明太子メーカーのIoTは「いつも、おいしい、とどく」!?
次に登壇したのは、明太子を製造・販売するふくやの瀨﨑拓也氏。「味の明太子ふくや IoT活用について」と題したセッションで、明太子にまつわる顧客の「困った」をIoTで解決に導く試みが紹介された。
瀨﨑氏はまず、同社がなぜIoTに取り組み始めたのかを説明。きっかけは、社内会議で社長が語ったエピソードだった。
「社長が知り合いを家に招いた時に、明太子を切らしていまして。『明太子メーカーの社長の家なのに、どうして明太子がないの?』とツッコまれたそうです。明太子は嗜好品ですので、なくなっても『すぐに買おう』と行動してもらうのは難しい。しかし定期便という形態では、その時々の消費ペースに合わせることができません。IoTの力で便利に届けられないか、というのが発端でした」(瀨﨑氏)

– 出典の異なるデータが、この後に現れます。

/-- spec 95_test_vectors.md V-M16. -/
theorem test_lpm_high : stepGives [] [0x40#8, 0x03#8, 0x00#8, 0x10#8, 0x00#8, 0x00#8, 0x00#8, 0x00#8, 0x00#8, 0x00#8, 0x00#8, 0x00#8, 0x00#8, 0x00#8, 0x00#8, 0x00#8, 0x01#8, 0xFF#8] [(3#8, 0x01FF#16), (0#8, 0x0004#16)] = true := by decide

/-- spec 95_test_vectors.md V-M18. -/
theorem test_lpm_itself : stepGives [] [0x40#8, 0x03#8, 0x00#8, 0x00#8] [(3#8, 0x4003#16)] = true := by decide

/-- spec 95_test_vectors.md V-L7. -/
theorem test_and_lit16 : stepGives [(3#8, 0x1234#16)] [0x41#8, 0x03#8, 0x00#8, 0xFF#8] [(3#8, 0x0034#16), (2#8, 0x0000#16)] = true := by decide

/-- spec 95_test_vectors.md V-L10. -/
theorem test_or_lit16_flags : stepGives [(2#8, 0x0001#16)] [0x42#8, 0x02#8, 0x00#8, 0x08#8] [(2#8, 0x0008#16)] = true := by decide

/-- spec 95_test_vectors.md V-L11. -/
theorem test_xor_lit16 : stepGives [(3#8, 0x00FF#16)] [0x43#8, 0x03#8, 0xFF#8, 0xFF#8] [(3#8, 0xFF00#16), (2#8, 0x0000#16)] = true := by decide

/-- spec 95_test_vectors.md V-A25. -/
theorem test_add_lit16 : stepGives [(3#8, 0x8000#16)] [0x44#8, 0x03#8, 0x80#8, 0x00#8] [(3#8, 0x0000#16), (2#8, 0x0003#16)] = true := by decide

/-- spec 95_test_vectors.md V-A28. -/
theorem test_add_lit16_flags : stepGives [(2#8, 0x0001#16)] [0x44#8, 0x02#8, 0x00#8, 0x10#8] [(2#8, 0x0010#16)] = true := by decide

/-- spec 95_test_vectors.md V-A30. -/
theorem test_sub_lit16 : stepGives [(3#8, 0x0000#16)] [0x45#8, 0x03#8, 0x00#8, 0x01#8] [(3#8, 0xFFFF#16), (2#8, 0x0002#16)] = true := by decide

/-- spec 95_test_vectors.md V-K10. -/
theorem test_cmp_lit16 : stepGives [(3#8, 0x0000#16)] [0x46#8, 0x03#8, 0x7F#8, 0xFF#8] [(2#8, 0x0002#16)] = true := by decide

/-- spec 95_test_vectors.md V-M12. -/
theorem test_mov_lit16 : stepGives [] [0x48#8, 0x05#8, 0x12#8, 0x34#8] [(5#8, 0x1234#16), (0#8, 0x0004#16)] = true := by decide

/-- spec 95_test_vectors.md V-U2. -/
theorem test_unassigned_one_byte : stepGives [] [0x0F#8] [(0#8, 0x0001#16), (1#8, 0x00FC#16), (2#8, 0x0000#16)] = true := by decide

/-- spec 95_test_vectors.md V-U3. -/
theorem test_unassigned_two_bytes : stepGives [] [0x14#8, 0x03#8] [(0#8, 0x0002#16), (1#8, 0x00FC#16), (2#8, 0x0000#16)] = true := by decide

/-- spec 95_test_vectors.md V-U5. -/
theorem test_unassigned_three_bytes : stepGives [] [0x3F#8, 0x03#8, 0x04#8] [(0#8, 0x0003#16), (1#8, 0x00FC#16), (2#8, 0x0000#16)] = true := by decide

/-- spec 95_test_vectors.md V-U7. -/
theorem test_unassigned_four_bytes : stepGives [] [0x4F#8, 0x03#8, 0x04#8, 0x05#8] [(0#8, 0x0004#16), (1#8, 0x00FC#16), (2#8, 0x0000#16)] = true := by decide

/-- spec 95_test_vectors.md V-I2: INT 31 writes the last entry. -/
theorem test_int :
    (match step (startState [] [0x47#8, 0x1F#8, 0xAB#8, 0xCD#8]) with
      | .next t => (t.ivtRead 31, t.cell 0#8) | _ => (0#16, 0#16)) = (0xABCD#16, 0x0004#16) := by decide

/-- spec 95_test_vectors.md V-I3: INT 32 changes no entry (90_conflicts.md C2). -/
theorem test_int_out_of_range :
    (match step (startState [] [0x47#8, 0x20#8, 0xAB#8, 0xCD#8]) with
      | .next t => (t.ivt == State.reset.ivt, t.cell 0#8) | _ => (false, 0#16)) = (true, 0x0004#16) := by decide

/-! ### Faults, halting, reset -/

/-- spec 95_test_vectors.md V-A13. -/
theorem test_div_by_zero :
    stepRaises [(3#8, 9#16), (4#8, 0#16), (2#8, 3#16)] [0x28#8, 3#8, 4#8] .divideByZero 0#16 0x28#8
      [(3#8, 9#16), (2#8, 3#16), (0#8, 3#16)] = true := by decide

/-- spec 95_test_vectors.md V-M19. -/
theorem test_lpm_range :
    stepRaises [(3#8, 0x1111#16)] [0x40#8, 3#8, 0xFF#8, 0xFF#8] .lpmRangeFault 0#16 0x40#8
      [(3#8, 0x1111#16), (0#8, 4#16)] = true := by decide

/-- spec 95_test_vectors.md V-U8 and V-H1. -/
theorem test_illegal : stepRaises [] [0x50#8] .decodeFault 0#16 0x50#8 [(0#8, 1#16)] = true := by decide

/-- spec 95_test_vectors.md V-U9: at address 0x0010. -/
theorem test_illegal_at_address :
    stepRaises [(0#8, 0x10#16)] (List.replicate 16 0#8 ++ [0xFF#8]) .decodeFault 0x10#16 0xFF#8 [(0#8, 0x11#16)] =
      true := by decide

/-- spec 95_test_vectors.md V-H3: a halted machine takes no step. -/
theorem test_halted : (startState [(2#8, 9#16)] []).hostStep.2 = .noStep := by decide

/-- spec 95_test_vectors.md P-3 and V-H2: what `reset()` writes, and that it keeps cells 3 to 255. -/
theorem test_hostReset :
    (let s := ((startState [(0#8, 7#16), (1#8, 8#16), (2#8, 9#16), (3#8, 6#16)] []).ivtWrite 5 0x40#16).raise
       .decodeFault 1 0x50#8
     let t := s.hostReset
     (t.pc, t.sp, t.flags, t.cell 3#8, t.ivtRead 5, t.faultCode)) = (0#16, 252#16, 0#16, 6#16, 0#16, .none) := by
  decide

/-- spec 95_test_vectors.md V-J2: the fetch wraps past 0xFFFF (R21). -/
theorem test_fetch_wraps :
    (match step ((startState [(0#8, 0xFFFD#16)] []).loadByte 0xFFFD#16 0x2B#8) with
      | .next t => t.cell 0#8 | _ => 1#16) = 0#16 := by decide

/-! ### Witnesses: states and operands that meet the hypotheses of each obligation that has some -/

/-- Whether a result is a next state with a property. -/
def nextIs (r : Result) (p : State → Bool) : Bool :=
  match r with
  | .next t => p t
  | _ => false

theorem exists_of_nextIs {r : Result} {p : State → Bool} (h : nextIs r p = true) : ∃ t, r = .next t ∧ p t = true := by
  cases r with
  | next t => exact ⟨t, rfl, h⟩
  | fault f => simp [nextIs] at h
  | refused f => simp [nextIs] at h

/-- A state that is running and records no fault, about to execute these bytes. -/
def readyState (bytes : List Byte) : State := startState [(1#8, 100#16), (3#8, 7#16)] bytes

/-- A state that records a fault, whose vector table and fault record differ from those of the reset state. -/
def faultedState : State := ((startState [] []).ivtWrite 3 1#16).raise .divideByZero 3 0x28#8

/-- A halted state. -/
def haltedState : State := startState [(2#8, 8#16)] []

theorem test_witness_DecodeOfEncodeIsTheInstruction :
    (Instr.illegal50 0x5F#8).WellFormed ∧ (Instr.illegal60 0x60#8).WellFormed ∧ (Instr.illegal80 0xFF#8).WellFormed ∧
      (Instr.lpm 2#8 0xFFFF#16).WellFormed := by decide

theorem test_witness_EncodeOfDecodeIsTheBytes : decode [0x10#8, 3#8, 9#8] = .ok (.inc 3#8, [9#8]) := by decide

/-- Each clause at the ends of its range: 0x00 and 0x0F, 0x10 and 0x1F, 0x20 and 0x3F, 0x40 and 0x4F, 0x50 and 0xFF. -/
theorem test_witness_LengthIsFixedByOpcodeRange :
    ([0x00#8, 0x0F#8].all (fun op : Byte => decide (op.toNat < 0x10)) &&
     [0x10#8, 0x1F#8].all (fun op : Byte => decide (0x10 ≤ op.toNat ∧ op.toNat < 0x20)) &&
     [0x20#8, 0x3F#8].all (fun op : Byte => decide (0x20 ≤ op.toNat ∧ op.toNat < 0x40)) &&
     [0x40#8, 0x4F#8].all (fun op : Byte => decide (0x40 ≤ op.toNat ∧ op.toNat < 0x50)) &&
     [0x50#8, 0xFF#8].all (fun op : Byte => decide (0x50 ≤ op.toNat))) = true := by decide

/-- The lengths at the ends of the ranges of R52, where the clauses meet. -/
theorem test_lengths_at_range_ends :
    [0x00#8, 0x0F#8, 0x10#8, 0x1F#8, 0x20#8, 0x3F#8, 0x40#8, 0x4F#8, 0x50#8, 0xFF#8].map
      (fun op => (instrOf op 1#8 2#8 3#8).length) = [1, 1, 2, 2, 3, 3, 4, 4, 1, 1] := by decide

theorem test_witness_StepRunsTheDecodedInstruction :
    (readyState [0x10#8, 3#8]).faultCode = .none ∧ (readyState [0x10#8, 3#8]).isRunning = true ∧
      (readyState [0x10#8, 3#8]).pc = 0#16 ∧
      decode ([0#16, 1#16, 2#16, 3#16].map (readyState [0x10#8, 3#8]).memRead) = .ok (.inc 3#8, [0#8, 0#8]) := by decide

/-- Of RunningMachineCompletesEveryStep and of each clause of HostStepReturnsWhatTheSpecSays and
OnlyResetEndsAFaultOrAHalt. -/
theorem test_witness_ready_faulted_halted :
    ((readyState []).faultCode = .none ∧ (readyState []).isRunning = true) ∧
    (faultedState.faultCode ≠ .none ∧ faultedState.isRunning = true) ∧
    (haltedState.faultCode = .none ∧ haltedState.isRunning = false) := by decide

/-- Each clause at the ends of its range of opcodes, and NOP. -/
theorem test_witness_NoOperationStepOnlyMovesThePc :
    [0x00#8, 0x01#8, 0x07#8, 0x0F#8, 0x14#8, 0x1F#8, 0x33#8, 0x3F#8, 0x49#8, 0x4F#8].all (fun op =>
      (readyState [op]).memRead (readyState [op]).pc == op && (readyState [op]).faultCode == .none &&
        (readyState [op]).isRunning) = true := by decide

/-- The ends of the range of opcodes. -/
theorem test_witness_IllegalOpcodeStepRaisesDecodeFault :
    [0x50#8, 0xFF#8].all (fun op =>
      (readyState [op]).memRead (readyState [op]).pc == op && (readyState [op]).faultCode == .none &&
        (readyState [op]).isRunning) = true := by decide

/-- One step that raises each fault. -/
theorem test_witness_FaultsArePrecise :
    (∃ t, step (readyState [0xFF#8]) = .next t ∧ (t.faultCode == .decodeFault) = true) ∧
    (∃ t, step (readyState [0x28#8, 3#8, 4#8]) = .next t ∧ (t.faultCode == .divideByZero) = true) ∧
    (∃ t, step (readyState [0x40#8, 3#8, 0xFF#8, 0xFF#8]) = .next t ∧ (t.faultCode == .lpmRangeFault) = true) :=
  ⟨exists_of_nextIs (by decide), exists_of_nextIs (by decide), exists_of_nextIs (by decide)⟩

/-- Of FaultsHaveExactlyTheirCauses, NoStepWritesTheInstructionStream and OnlyIntWritesTheVectorTable: steps that
complete without a fault, an INT among them. -/
theorem test_witness_step_answers_next :
    (∃ t, step (readyState [0x10#8, 3#8]) = .next t ∧ (t.faultCode == .none) = true) ∧
    (∃ t, step (readyState [0x47#8, 31#8, 1#8, 2#8]) = .next t ∧ (t.ivtRead 31 == 0x0102#16) = true) :=
  ⟨exists_of_nextIs (by decide), exists_of_nextIs (by decide)⟩

theorem test_witness_StepKeepsTheInvariant :
    (readyState [0xFF#8]).Inv ∧ ∃ t, step (readyState [0xFF#8]) = .next t ∧ (t.faultCode == .decodeFault) = true :=
  ⟨⟨by decide, trivial⟩, exists_of_nextIs (by decide)⟩

/-- Of ResetMeetsTheInvariant and CanonicalStreamIsDeterminedByItsBytes: a stream in canonical form. -/
theorem test_witness_canonical_stream : Memory.wf [(0, 1#8), (65535, 2#8)] ∧ (readyState [1#8, 0#8, 2#8]).imem.wf := by
  decide

/-- Two states that differ in the vector table and the fault record, of which the one steps and the other stops. -/
theorem test_witness_ProgramsCannotSeeVectorsOrFaultRecords :
    (∃ s s', SameForPrograms s s' ∧ s.ivt ≠ s'.ivt ∧ s.faultPc ≠ s'.faultPc ∧ ∃ t, step s = .next t ∧ (t.faultCode == .none) = true) ∧
    ∃ s s', SameForPrograms s s' ∧ s.ivt ≠ s'.ivt ∧ step s = .fault .divideByZero :=
  ⟨⟨readyState [1#8], (({ readyState [1#8] with faultPc := 9#16 } : State).ivtWrite 3 1#16),
      ⟨fun _ => rfl, rfl, fun _ => rfl⟩, by decide, by decide, exists_of_nextIs (by decide)⟩,
    ⟨faultedState, faultedState.ivtWrite 3 2#16, ⟨fun _ => rfl, rfl, fun _ => rfl⟩, by decide, rfl⟩⟩

/-- Of IncThenDecRestoresTheCell and AddThenSubRestoresTheCell: operands that differ from the flags and each other. -/
theorem test_witness_operands_not_flags : (0#8 : Byte) ≠ 2#8 ∧ (255#8 : Byte) ≠ 2#8 ∧ (0#8 : Byte) ≠ 255#8 := by decide

/-- Of PushThenPopMovesTheValue and CallThenRetReturns, at the lowest and the highest stack index and register, and
for a stack pointer above 255. -/
theorem test_witness_stack_index :
    3 ≤ (cellIndex (startState [(1#8, 3#16)] []).sp).toNat ∧ 3 ≤ (cellIndex (startState [(1#8, 0x12FF#16)] []).sp).toNat ∧
      3 ≤ (3#8 : Byte).toNat ∧ 3 ≤ (255#8 : Byte).toNat := by decide

/-- At the lowest and the highest stack index. -/
theorem test_witness_RetiConsumesThePushedFrame :
    4 ≤ (cellIndex (startState [(1#8, 4#16)] []).sp).toNat ∧
      4 ≤ (cellIndex (startState [(1#8, 255#16)] []).sp).toNat := by decide

/-- Of LaunchedStateHoldsTheResetValues: the ends of the general cells. -/
theorem test_witness_general_cells : 3 ≤ (3#8 : Byte).toNat ∧ 3 ≤ (255#8 : Byte).toNat := by decide

/-- Of HltHaltsTheMachine: its last clause. -/
theorem test_witness_HltHaltsTheMachine : State.reset.faultCode = .none := by decide

/-- Of DivTruncatesTowardZero and DivByZeroIsRecorded: a divisor of each kind. -/
theorem test_witness_divisors : (readyState []).cell 3#8 ≠ 0#16 ∧ (readyState []).cell 4#8 = 0#16 := by decide

/-- Of LpmLoadsABigEndianWord: the last target that does not fault. -/
theorem test_witness_LpmLoadsABigEndianWord : (0xFFFE#16 : Word) ≠ 0xFFFF#16 := by decide

/-- Of IntRegistersAVector: the first number that has no entry. -/
theorem test_witness_IntRegistersAVector : 32 ≤ (32#8 : Byte).toNat := by decide

end Sys2Proof.Tests
end

namespace Sys2Proof.Machine

/-! ### Opcodes whose instruction does nothing -/

/-- The opcode of NOP or an unassigned opcode of one of the four formats (R62, R68, R106 to R109). -/
def NoOperationOpcode (op : Byte) : Prop :=
  (op.toNat = 0x00 ∨ op.toNat = 0x01 ∨ (0x07 ≤ op.toNat ∧ op.toNat ≤ 0x0F)) ∨
    (0x14 ≤ op.toNat ∧ op.toNat ≤ 0x1F) ∨ (0x33 ≤ op.toNat ∧ op.toNat ≤ 0x3F) ∨ (0x49 ≤ op.toNat ∧ op.toNat ≤ 0x4F)

/-- `operandCount` by the numeric range of the opcode (R52). -/
theorem operandCount_eq (op : Byte) :
    operandCount op =
      if op.toNat < 0x10 then 0 else if op.toNat < 0x20 then 1 else if op.toNat < 0x40 then 2
      else if op.toNat < 0x50 then 3 else 0 := rfl

/-- Whatever its operand bytes, the instruction such an opcode names executes to the same state. -/
theorem exec_instrOf_of_noOperationOpcode {op : Byte} (h : NoOperationOpcode op) (a1 a2 a3 : Byte) (s : State) :
    exec (instrOf op a1 a2 a3) s = .next s := by
  rw [NoOperationOpcode] at h
  rw [instrOf]
  generalize op.toNat = n at h ⊢
  rcases h with (rfl | rfl | ⟨hlo, hhi⟩) | ⟨hlo, hhi⟩ | ⟨hlo, hhi⟩ | ⟨hlo, hhi⟩
  · rfl
  · rfl
  all_goals interval_cases n <;> rfl

/-- A step on such an opcode moves the program counter past the opcode byte and its operand bytes, and does nothing
else (R20, R62). -/
theorem step_of_noOperationOpcode {s : State} (hr : s.Ready) (h : NoOperationOpcode (s.memRead s.pc)) :
    step s = .next (s.setPc (s.pc + BitVec.ofNat 16 (operandCount (s.memRead s.pc) + 1))) := by
  rw [step_of_ready hr, State.fetch_spec]
  exact exec_instrOf_of_noOperationOpcode h _ _ _ _

/-- Settles O9: the step moves the program counter by the length of the opcode's format, one range of opcodes at a
time. -/
theorem noOperationStepOnlyMovesThePc : Obligations.NoOperationStepOnlyMovesThePc := by
  intro s hf hrun
  have hmove : ∀ k, NoOperationOpcode (s.memRead s.pc) → operandCount (s.memRead s.pc) = k →
      step s = .next (s.setCell 0#8 (s.pc + BitVec.ofNat 16 (k + 1))) := by
    rintro _ h rfl
    exact step_of_noOperationOpcode ⟨hf, hrun⟩ h
  refine ⟨fun h => hmove 0 (.inl h) ?_, fun h => hmove 1 (.inr (.inl h)) ?_,
    fun h => hmove 2 (.inr (.inr (.inl h))) ?_, fun h => hmove 3 (.inr (.inr (.inr h))) ?_⟩
  · rw [operandCount_eq, if_pos (by omega)]
  · rw [operandCount_eq, if_neg (by omega), if_pos (by omega)]
  · rw [operandCount_eq, if_neg (by omega), if_neg (by omega), if_pos (by omega)]
  · rw [operandCount_eq, if_neg (by omega), if_neg (by omega), if_neg (by omega), if_pos (by omega)]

そこで開発したのが、冷蔵庫に設置できる明太子ケース「ふくやIoT」。明太子の重さを自動計測し、なくなるタイミングに合わせて自動的に注文される仕組みだ。
「ふくやIoT」の実物を披露した。
2019年4月1日にTwitterで試験運用のモニター参加者を募ったところ、「エイプリルフールネタでは?」「本当にやるのか?」と驚きの声が寄せられた。参加者にも、Twitterでの発信に協力してもらっているそうだ。
「ふくやIoT」では、「SORACOM Lagoon」のダッシュボードを活用して消費傾向を把握しながら、自動注文の閾値を設定している。これまで見えてこなかった消費パターンを詳細に確認することができるため、マーケティングのアプローチ改善への期待も大きいという。
「これまで『なくなっていませんか』とお電話させていただくためには、注文履歴などから仮説を立てるしかなかったのですが、データが取れればより適切なタイミングでお声がけできます。将来的には完全自動配送や、冷凍していない出来立て明太子の配送にも取り組みたいと思っています」(瀨﨑氏)
また、朝によく消費している家庭には時短レシピを、夜の場合はメインディッシュでの使い方を紹介するなど、スタイルに合わせた明太子のレシピ提案も可能になる。瀨﨑氏は「明太子メーカーのIoTは、(I)いつも、(O)おいしい、(T)とどく。モニター第2弾の募集も検討しています。これからも温かい目で見守っていただければ嬉しいです」と今後の展望を語った。